# Whats your advice



## StacyV (Jul 24, 2009)

I am looking at a Belgian/Halflinger cross gelding.  He is 9 yrs old and great temperment.  Anyone who has had draft horses if you could give me your advice.  I am quite new to horses.  I would like to ride him.  Are they good for riding?


----------



## mully (Jul 24, 2009)

That is a good mix for a horse as the Belgian is a larger breed and the Haflinger is about 50-60 inches. Both breeds are calm and being gelded helps also. If you like the way he rides I would say you found a great horse as that combination does not come up that often and you would be lucky to get him. Just spend time with hime before you purchase him.


----------



## big brown horse (Jul 24, 2009)

I favor the big horses too.

Take someone who knows horses with you before you purchase him.

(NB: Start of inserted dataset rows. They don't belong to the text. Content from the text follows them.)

-- ==== Sys2Proof/Tests/Slice0.lean ====
section
/-!
SUPPORT. The model's own tests: ill-formed commands that the check refuses, small steps with the values of
the spec's worked sequences, and, for every statement with hypotheses, states and operands that meet them.
-/

namespace Sys2Proof.Machine

/-! ### Well-formedness -/

theorem test_wellFormed_refuses_named_byte : (Instr.ignoring 0xB1).wellFormed = false ∧
    (Instr.ignoring 0xB2).wellFormed = false ∧ (Instr.ignoring 0xB4).wellFormed = false ∧
    (Instr.ignoring 0xB3).wellFormed = true := by decide

theorem test_wellFormed_refuses_whole_byte : (Instr.chipSelectRise [] 8).wellFormed = false ∧
    (Instr.chipSelectRise [] 7).wellFormed = true := by decide

theorem test_no_word_spells_a_command : ∀ n w, decodeTableWord n w = none := fun _ _ => rfl

/-! ### Arithmetic, with the values of the worked sequences (11.1, 11.2, 11.4, 11.5) -/

theorem test_initialCredit : initialCredit 1000 Profile.default = 1000 := by decide
theorem test_portions : portionOf 1400 (readShare false 10) = 875 ∧
    portionOf 1400 (readShare false 7) = 613 ∧ portionOf 1620 (readShare true 3) = 1620 := by decide
theorem test_debits : flooredCredit 1000 (rawDebit 1620 100 0) = -720 ∧
    flooredCredit 1000 (rawDebit 875 100 0) = 25 ∧ flooredCredit 1000 (rawDebit 613 100 0) = 287 := by
  decide
theorem test_costShift : rawDebit 100 21 1 = 242 ∧ rawDebit 100 21 (-2) = 30 := by decide
theorem test_averages : newAverage 0 1620 3 = 202 ∧ newAverage 250 300 3 = 256 ∧
    newAverage 10 0 3 = 8 := by decide
theorem test_duration : awardDuration 3000 [1500, 1500] = 1500 ∧ awardDuration 4000 [1500] = 1500 ∧
    awardDuration 0 [1500] = 32 ∧ awardDuration 2000 [5] = 5 := by decide
theorem test_replenish : paid (-560) 8000 (replenishAmount 1000 16) = 440 ∧
    paid 8100 8000 1000 = 8100 ∧ paid 7500 8000 1000 = 8000 := by decide
theorem test_penalty : penalised 1000 100 101 2 = 250 ∧ penalised 1000 100 100 2 = 1000 ∧
    penalised 1000 0 500 2 = 1000 := by decide
theorem test_bucket : bucketOf 0x010203040506 = 0x07 := by decide

/-! ### Codings (chapter 10) -/

theorem test_descriptor_clamps :
    (descriptorOf [1, 2, 3, 4, 5, 6, 9, 0x00, 40, 0xFF, 0]).topRate = 31 ∧
    (descriptorOf [1, 2, 3, 4, 5, 6, 9, 0x00, 40, 0xFF, 0]).streams = 1 ∧
    (descriptorOf [1, 2, 3, 4, 5, 6, 9, 0x00, 40, 0xFF, 0]).signal = -1 ∧
    (descriptorOf [1, 2, 3, 4, 5, 6, 9, 0x00, 40, 0xFF, 0]).linkAddress = 0x010203040506 := by decide

theorem test_received_sync : receivedMessage [5, 0, 0, 0, 0, 0, 2, 10] = some (.sync 0x2A) := by
  decide
theorem test_received_short : receivedMessage [5, 0, 0] = none := by decide
theorem test_decline_words : (OutMessage.decline 7 .sc2 .noCredit).words.length = 1 := by decide

/-! ### Steps from reset -/

/-- The state a command leaves. -/
def after (c : Instr) (s : State) : State :=
  match step { s with pending := [c] } with
  | .next t => t
  | _ => s

/-- The machine after reset with the link UP. -/
def up : State := { State.reset with linkUp := true }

(I'm very excited for you! Please keep us updated!)


----------



## Farmer Kitty (Jul 24, 2009)

My FIL had Belgians. They were even tempered and I really like them (except one filly who turned out to be a mean little snot, but, there's always an exception).


----------



## 2468herdsrgr8 (Jul 25, 2009)

Wondering what happened?...We have a draft horse also....Belgian cross...I have the same advice for you...take someone that knows horses and knows you .Speaking from a person that DID NOT  take someone with more experience...long story.....So they can put the horses through its paces and see you ride the horse etc.......first get the owner of the horse to ride...  plus take your time in looking for the right horse...its the most hardest thing to do but you'll be happier in the end...


----------



## Bronco Hollow (Jul 25, 2009)

Words of wisdom from the above posts.  Also do not purchase the horse until you have a vet check.  Good luck - let us know!!!!!


----------